「24時間戦えますか?」のリゲインが主力商品の出荷を終了、ひっそり1種類のみに。衰退の一途の栄養ドリンク市場の一方、拡大するエナジードリンク市場。社畜に愛されるエナドリとの”決定的な差”とは?
このように栄養ドリンクは医薬品または医薬部外品のため、「滋養強壮」や「栄養補給」などと宣伝できるのだ。 一方のエナドリは食品衛生法のもと、「清涼飲料水」に分類される。要はコカ・コーラや三ツ矢サイダーのようなジュースと同じ扱いである。 エナドリには栄養ドリンクのように、タウリンは含まれていないため、間違っても医薬品などではない(ややこしいが、海外のエナドリにはタウリンが含まれていることもある)。 その代わりに「カフェイン」と「アルギニン」、あるいは「ガラナ」などが添加されている。前者の説明は省かせてもらうが、後者は必須アミノ酸の一種であり、人の体内で生成できないアミノ酸である。代謝をよくする効果があり、この成分が「リフレッシュ」を感じさせてくれるのである(もっとも、エナドリを飲んでアガるのは、主にカフェインによるものだが……)。

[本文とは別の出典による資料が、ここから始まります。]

-- ==== Sys2Proof/Machine/Speakers.lean ====
section
/-! DEFINITION. Speakers at Zone Playout (6.5): effective zone and role, first-sends and backfills, the
join, the CUT procedure and the notices of Table 50. -/

namespace Sys2Proof.Machine

open Sys2Proof

/-- The top record of a speaker's Claim Stack. -/
def State.topClaim (s : State) (sp : SpeakerNo) : Option ClaimCell :=
  (s.claimStack sp).head?.bind s.claimCell

/-- The effective zone that R126 gives a speaker. -/
def State.effectiveZone (s : State) (sp : SpeakerNo) : Option ZoneNo :=
  if (s.activeSpeaker sp).present then
    match s.topClaim sp with
    | some c => some c.zone
    | none => (s.activeSpeaker sp).plannedZone
  else none

/-- The effective role that R126 gives a speaker. -/
def State.effectiveRole (s : State) (sp : SpeakerNo) : Role :=
  match s.topClaim sp with
  | some c => c.role
  | none => (s.activeSpeaker sp).role

/-- A speaker is sent audio frames only while its entry is LOCKED or STALE (R59, R127). -/
def State.eligible (s : State) (sp : SpeakerNo) : Bool :=
  match (s.entry (speakerEntry sp)).state with
  | .locked => true
  | .stale => true
  | .unlocked => false
  | .acquiring => false

/-- The ramp pending flag of a speaker set (R128). -/
def setRampPending (sp : SpeakerNo) (s : State) : State :=
  s.modSpeaker sp fun r => { r with rampPending := true }

/-- What a first-send or backfill of an entry does to a speaker's runtime state (R127 to R129). -/
def SpeakerRun.afterSend (r : SpeakerRun) (kind : AudioKind) (z : ZoneNo) (e : IssueEntry) :
    SpeakerRun :=
  { r with
    horizon := e.block
    rampPending := false
    rampMarker := if r.rampPending then some (z, e.number) else r.rampMarker
    firstSends := if kind = .firstSend then bump r.firstSends 1 else r.firstSends
    backfills := if kind = .backfill then bump r.backfills 1 else r.backfills }

/-- A first-send or backfill made: the frame handed to the Air Link, the horizon raised, the ramp
pending flag consumed (R127 to R129). -/
def sendEntry (kind : AudioKind) (z : ZoneNo) (sp : SpeakerNo) (e : IssueEntry) (s : State) : State :=
  handAudio (s.playoutFrame kind (s.speaker sp).rampPending sp z e)
    (s.modSpeaker sp fun r => r.afterSend kind z e)

/-- The entries of a ring that a join backfills (R129 step 3). -/
def backfillable (ring : List IssueEntry) (horizon m margin : Nat) : List IssueEntry :=
  ring.filter fun e => decide (horizon < e.block) && decide (m + margin < e.block)

/-- The join of a speaker to its effective zone (R129). -/
def join (sp : SpeakerNo) (s : State) : State :=
  match (s.speaker sp).zone with
  | none => setRampPending sp s
  | some z =>
      if (s.zone z).state = .playing ∧ s.eligible sp then
        (setRampPending sp s).forEach
          (backfillable (s.zone z).ring (s.speaker sp).horizon s.block s.store.refillMargin)
          (sendEntry .backfill z sp)
      else setRampPending sp s

/-- The effective zone and role of a speaker recomputed, without a join (R126). -/
def recompute (sp : SpeakerNo) (s : State) : State :=
  s.modSpeaker sp fun r => { r with zone := s.effectiveZone sp, role := s.effectiveRole sp }

/-- The effective zone and role recomputed; the speaker joins a zone that is new to it (R126). -/
def refresh (sp : SpeakerNo) (s : State) : State :=
  let before := (s.speaker sp).zone
  let after := s.effectiveZone sp
  if after ≠ before ∧ after ≠ none then join sp (recompute sp s) else recompute sp s

/-- The CUT procedure at the current block, addressed to `address` (R130). -/
def cutAt (sp : SpeakerNo) (address : AirAddress) (s : State) : State :=
  let cutBlock := s.block + s.store.refillMargin
  (handCut sp address (s.stamp sp cutBlock) cutBlock s).modSpeaker sp fun r =>
    { r with horizon := cutBlock - 1, rampPending := true, cuts := bump r.cuts 1 }

/-- The CUT procedure addressed to the speaker's own air address (R130). -/
def cut (sp : SpeakerNo) (s : State) : State := cutAt sp (s.activeSpeaker sp).address s

/-- A resync notice: the horizon becomes the current block (R131). -/
def resyncNotice (sp : SpeakerNo) (s : State) : State :=
  s.modSpeaker sp fun r => { r with horizon := s.block }

/-- A presence notice: the horizon becomes the current block, the effective zone is recomputed, and the
join is made (R131). -/
def presenceNotice (sp : SpeakerNo) (s : State) : State :=
  join sp (recompute sp (resyncNotice sp s))

/-- A first-send of a new entry judged for one speaker (R127). -/
def firstSend (z : ZoneNo) (e : IssueEntry) (sp : SpeakerNo) (s : State) : State :=
  if s.eligible sp then
    if (s.speaker sp).horizon < e.block then sendEntry .firstSend z sp e s
    else s.modSpeaker sp fun r => { r with overlaps := bump r.overlaps 1 }
  else s

/-- The present speakers whose effective zone is `z`, ascending. -/
def State.listeners (s : State) (z : ZoneNo) : List SpeakerNo :=
  s.presentSpeakers.filter fun sp => (s.speaker sp).zone == some z

/-- The first-sends of a new entry, in ascending speaker number (R112 step 5, R127). -/
def firstSends (z : ZoneNo) (e : IssueEntry) (s : State) : State :=
  s.forEach (s.listeners z) (firstSend z e)

end Sys2Proof.Machine
end

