-- ==== Sys2Proof/Machine/Store.lean ====
section
/-! DEFINITION. The Cell Store (chapter 2): takes, releases, depletion reporting and the rebuild of the
free list. -/

namespace Sys2Proof.Machine

open Sys2Proof

/-- The kinds of take (Table 15). -/
inductive TakeKind where
  | intake
  | concealment
  | claimRecord
  deriving DecidableEq, Repr

/-- The take condition of R26. -/
def CellStore.grants (st : CellStore) (kind : TakeKind) : Bool :=
  match kind with
  | .intake => decide (st.claimReserve < st.freeList.length)
  | .concealment => decide (st.claimReserve < st.freeList.length)
  | .claimRecord => decide (0 < st.freeList.length)

/-- The depletion check after a granted take (R29). -/
def depletionCheck (s : State) : State :=
  if s.freeCount ≤ s.store.depletionMark ∧ s.store.depletionArmed then
    offerEvent .storeDepletion 0 [f4 s.freeCount, f4 s.store.depletionMark]
      (s.modStore fun st => { st with depletionArmed := false })
  else s

/-- A take (R25, R26): the cell at the head of the free list and the state it leaves, or none where it
is refused. The contents are written by the requesting block. -/
def takeCell (kind : TakeKind) (s : State) : Option (CellNo × State) :=
  match s.store.freeList with
  | [] => none
  | c :: rest =>
      if s.store.grants kind then
        some (c, depletionCheck (s.modStore fun st => { st with freeList := rest }))
      else none

/-- The re-arming level for a depletion mark (R30). -/
def rearmLevel (mark : Nat) : Nat := min (mark + Config.rearmMargin) Config.cellCount

/-- The re-arming check (R30, R32 step 4). -/
def CellStore.rearm (st : CellStore) : CellStore :=
  if !st.depletionArmed && decide (rearmLevel st.depletionMark ≤ st.freeList.length) then
    { st with depletionArmed := true }
  else st

/-- A release (R28): the cell becomes the head of the free list. -/
def releaseCell (c : CellNo) (s : State) : State :=
  s.modStore fun st => ({ st with freeList := c :: st.freeList } : CellStore).rearm

/-- Cells released one after another (R28). -/
def releaseCells (cs : List CellNo) (s : State) : State := s.forEach cs releaseCell

/-- The rebuild of RESTART (R36): every cell free, ascending, the armed flag set, the settings kept. What the
cells then hold is not stated; the model leaves their contents as they were (DESIGN CHOICE, log entry 22). -/
def rebuildStore (s : State) : State :=
  s.modStore fun st => { st with freeList := ascendingCells, depletionArmed := true }

end Sys2Proof.Machine
end

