-- ==== Sys2Proof/WellFormed.lean ====
section
/-! DEFINITION. Which terms of `Instr` are commands of their row. A term that fails a check is a
command of another row, or of none. -/

namespace Sys2Proof

/-- The swap is no work that can be put off: it precedes the work of every zone (R94, R95). -/
def laterPasses (later : List BoundaryTask) : Bool := !later.contains .swap

/-- The frames that R190 refuses with FORM: no directive of Table 85 is spelt. -/
def spellsNoDirective (kind : Byte) (d : Header) (operands : List Byte) : Bool :=
  (parseDirective kind d operands).isNone && operands.length ≤ 130

/-- A WRITE CUES carries 1 to 32 words (R165). -/
def wordCountPasses (words : List CueWord) : Bool := 1 ≤ words.length && words.length ≤ 32

/-- Whether a term is a command of its row. -/
def Instr.wellFormed : Instr → Bool
  | .blockBoundary _ later => laterPasses later
  | .sourceFrame f => f.received
  | .echo f => f.received
  | .unknownDirectiveKind kind d operands => spellsNoDirective kind d operands
  | .setTimebaseLocal _ mode _ _ => mode != 1
  | .stopZoneSoft _ _ mode => mode != 1
  | .writeCues _ _ words => wordCountPasses words
  | .malformedFrame link cls body => !receptionPasses link cls body
  | .rstNRelease => true
  | .beacon _ => true
  | .election => true
  | .markFiring _ => true
  | .waitRunsOut _ => true
  | .silenceStale _ => true
  | .silenceLost _ => true
  | .identify _ => true
  | .queryDevice _ => true
  | .restart _ => true
  | .setTimebaseFastest _ _ _ => true
  | .setBeacon _ _ => true
  | .armMark _ _ _ _ _ => true
  | .disarmMark _ _ => true
  | .openStream _ _ _ _ _ _ => true
  | .closeStream _ _ => true
  | .flushStream _ _ => true
  | .queryStream _ _ => true
  | .stageZone _ _ => true
  | .stageSpeaker _ _ => true
  | .unstage _ => true
  | .swap _ => true
  | .queryZone _ _ => true
  | .querySpeaker _ _ => true
  | .startZone _ _ => true
  | .stopZoneHard _ _ => true
  | .setLevel _ _ _ _ => true
  | .setTrim _ _ _ _ => true
  | .pollAccessed _ => true
  | .resyncSpeaker _ _ => true
  | .setTracking _ _ => true
  | .setStore _ _ _ _ => true
  | .queryStore _ => true
  | .cueGo _ _ _ => true
  | .cueHalt _ _ => true
  | .cueResume _ _ => true
  | .setPrescale _ _ _ => true
  | .armTap _ _ => true
  | .disarmTap _ _ => true
  | .sourceLinkDown => true
  | .sourceLinkUp => true
  | .airLinkDown => true
  | .airLinkUp => true
  | .airSendComplete => true
  | .sourceSendComplete => true
  | .rstNAssertion => true

end Sys2Proof
end

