-- ==== Sys2Proof/Certificates/Slice0/Obligations.lean ====
section
/-! DEFINITION. The statements for the provers. Commands are executed by `exec`; a directive is stated for
a part that listens (`State.Listening`), and its REPLY by `State.answered`. -/

open Sys2Proof Sys2Proof.Machine

/-! ### The machine as a whole -/

/-- A step takes the command at the front of the queue. With no command waiting it is the passing of time, by the
model's choice (log entry 3): while RST_N is low nothing passes; what the current boundary has put off is
finished, T and the block standing; and else one timeline sample passes, T increasing by one, which is the
boundary where T reaches 128 times the next block number (R1, R2). -/
def Obligations.StepRunsFrontCommand : Prop :=
  (∀ (s : State) (c : Instr) (rest : List Instr), s.pending = c :: rest →
    step s = exec c { s with pending := rest })
  ∧ ∀ s : State, s.pending = [] →
    (s.rstLow = true → step s = .next s)
    ∧ (s.rstLow = false → s.agenda.busy = true →
      ∃ t, step s = .next t ∧ t.timeline.count = s.timeline.count ∧ t.timeline.block = s.timeline.block
        ∧ t.agenda.busy = false)
    ∧ (s.rstLow = false → s.agenda.busy = false →
      (s.timeline.count + 1 < 128 * (s.timeline.block + 1) →
        step s = .next { s with timeline := { s.timeline with count := s.timeline.count + 1 } })
      ∧ (s.timeline.count + 1 = 128 * (s.timeline.block + 1) →
        step s = exec (.blockBoundary [] []) s
          ∧ (s.timeline.block + 1 < 2 ^ 41 →
            ∃ t, step s = .next t ∧ t.timeline.count = s.timeline.count + 1
              ∧ t.timeline.block = s.timeline.block + 1)))

/-- What the release of RST_N leaves in Stream Intake, the Clock Tracker and the Overlay unit (R56, R82,
R152), from every state. -/
def Obligations.ReleaseSetsPowerOnValues : Prop :=
  ∀ s : State, ∃ t, exec .rstNRelease s = .next t
    ∧ (∀ st : StreamNo, (t.stream st).present = false ∧ (t.stream st).queue = []
        ∧ (t.stream st).expected = none ∧ (t.stream st).demandArmed = false
        ∧ (t.stream st).cls = .live ∧ (t.stream st).lanes = 1 ∧ (t.stream st).quota = 1
        ∧ (t.stream st).demandMark = 0
        ∧ (t.stream st).counters =
            { accepted := 0, gaps := 0, old := 0, overflows := 0, overruns := 0, storeDrops := 0,
              slips := 0, underruns := 0 })
    ∧ t.intake.strayFrames = 0 ∧ t.intake.malformedFrames = 0
    ∧ (∀ e : EntryNo, t.entry e =
        { state := .unlocked, rho := 0, rawT := 0, rawL := 0, anchorT := 0, anchorL := 0,
          accepted := 0, outlierRun := 0, silence := 0, echoesAccepted := 0, outliers := 0,
          staleEchoes := 0, phaseSteps := 0, clamps := 0 })
    ∧ t.tracker.params =
        { g := 3, h := 2, outlierLimit := 256, phaseLimit := 16384, acquireCount := 4,
          staleLimit := 8, lostLimit := 64 }
    ∧ (∀ sp : SpeakerNo, t.claimStack sp = []) ∧ (∀ c : CellNo, t.claimCell c = none)
    ∧ (∀ z : ZoneNo, tblGet t.overlay.counters z = { made := 0, outranked := 0, failed := 0 })
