-- ==== Sys2Proof/Laws/State.lean ====
section
/-! SUPPORT. One lemma per field of the state for each of the updates of Machine/Ops.lean: the field that
an update changes, and those that it leaves. All hold by definition. -/

namespace Sys2Proof.Machine

open Sys2Proof

/-! ### `State.modTimeline` -/

@[simp] theorem State.modTimeline_rstLow (s : State) (f : Timeline → Timeline) : (s.modTimeline f).rstLow = s.rstLow := rfl
@[simp] theorem State.modTimeline_timeline (s : State) (f : Timeline → Timeline) : (s.modTimeline f).timeline = f s.timeline := rfl
@[simp] theorem State.modTimeline_store (s : State) (f : Timeline → Timeline) : (s.modTimeline f).store = s.store := rfl
@[simp] theorem State.modTimeline_intake (s : State) (f : Timeline → Timeline) : (s.modTimeline f).intake = s.intake := rfl
@[simp] theorem State.modTimeline_tracker (s : State) (f : Timeline → Timeline) : (s.modTimeline f).tracker = s.tracker := rfl
@[simp] theorem State.modTimeline_plan (s : State) (f : Timeline → Timeline) : (s.modTimeline f).plan = s.plan := rfl
@[simp] theorem State.modTimeline_playout (s : State) (f : Timeline → Timeline) : (s.modTimeline f).playout = s.playout := rfl
@[simp] theorem State.modTimeline_overlay (s : State) (f : Timeline → Timeline) : (s.modTimeline f).overlay = s.overlay := rfl
@[simp] theorem State.modTimeline_cue (s : State) (f : Timeline → Timeline) : (s.modTimeline f).cue = s.cue := rfl
@[simp] theorem State.modTimeline_air (s : State) (f : Timeline → Timeline) : (s.modTimeline f).air = s.air := rfl
@[simp] theorem State.modTimeline_source (s : State) (f : Timeline → Timeline) : (s.modTimeline f).source = s.source := rfl
@[simp] theorem State.modTimeline_agenda (s : State) (f : Timeline → Timeline) : (s.modTimeline f).agenda = s.agenda := rfl
@[simp] theorem State.modTimeline_pending (s : State) (f : Timeline → Timeline) : (s.modTimeline f).pending = s.pending := rfl

/-! ### `State.modStore` -/

@[simp] theorem State.modStore_rstLow (s : State) (f : CellStore → CellStore) : (s.modStore f).rstLow = s.rstLow := rfl
@[simp] theorem State.modStore_timeline (s : State) (f : CellStore → CellStore) : (s.modStore f).timeline = s.timeline := rfl
@[simp] theorem State.modStore_store (s : State) (f : CellStore → CellStore) : (s.modStore f).store = f s.store := rfl
@[simp] theorem State.modStore_intake (s : State) (f : CellStore → CellStore) : (s.modStore f).intake = s.intake := rfl
@[simp] theorem State.modStore_tracker (s : State) (f : CellStore → CellStore) : (s.modStore f).tracker = s.tracker := rfl
@[simp] theorem State.modStore_plan (s : State) (f : CellStore → CellStore) : (s.modStore f).plan = s.plan := rfl
@[simp] theorem State.modStore_playout (s : State) (f : CellStore → CellStore) : (s.modStore f).playout = s.playout := rfl
@[simp] theorem State.modStore_overlay (s : State) (f : CellStore → CellStore) : (s.modStore f).overlay = s.overlay := rfl
@[simp] theorem State.modStore_cue (s : State) (f : CellStore → CellStore) : (s.modStore f).cue = s.cue := rfl
@[simp] theorem State.modStore_air (s : State) (f : CellStore → CellStore) : (s.modStore f).air = s.air := rfl
@[simp] theorem State.modStore_source (s : State) (f : CellStore → CellStore) : (s.modStore f).source = s.source := rfl
@[simp] theorem State.modStore_agenda (s : State) (f : CellStore → CellStore) : (s.modStore f).agenda = s.agenda := rfl
@[simp] theorem State.modStore_pending (s : State) (f : CellStore → CellStore) : (s.modStore f).pending = s.pending := rfl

■勝因は「若者向けマーケティング」 栄養ドリンクとエナドリは、それぞれ違った飲み物だ。しかし、「疲労回復」という面においては、医薬品や医薬部外品のほうが効果はありそうである。それが、なぜエナドリに取って代わってしまったのだろうか? そこには、エナドリ側の「若者向けマーケティング」という戦略があった。 レッドブルが日本に初上陸したのは2005年からだが、当時はさまざまな栄養ドリンクが群雄割拠している時代。そこに、同じく「疲労回復」を謳うレッドブルが入り込む余地はなかった。
そこで、レッドブルはタウリンを抜いて清涼飲料水、つまりジュースとして販売することにした。 それはそれで、レッドオーシャンであるが、レッドブルは栄養ドリンクのいない世界で「アガる」「疲労回復」「カッコいい」というコンセプトを全面的に打ち出し、スポーツイベントや音楽フェスなど、若者が集まる場所でプロモーションをかけていく。 同様に現在、エナドリのシェア2位を誇るモンスターエナジーもタウリンを抜き、若者が集まりやすい場所での地道なサンプリング、そしてエクストリームスポーツなどのスポンサーとなり、「イケてる」飲み物というイメージを打ち出した。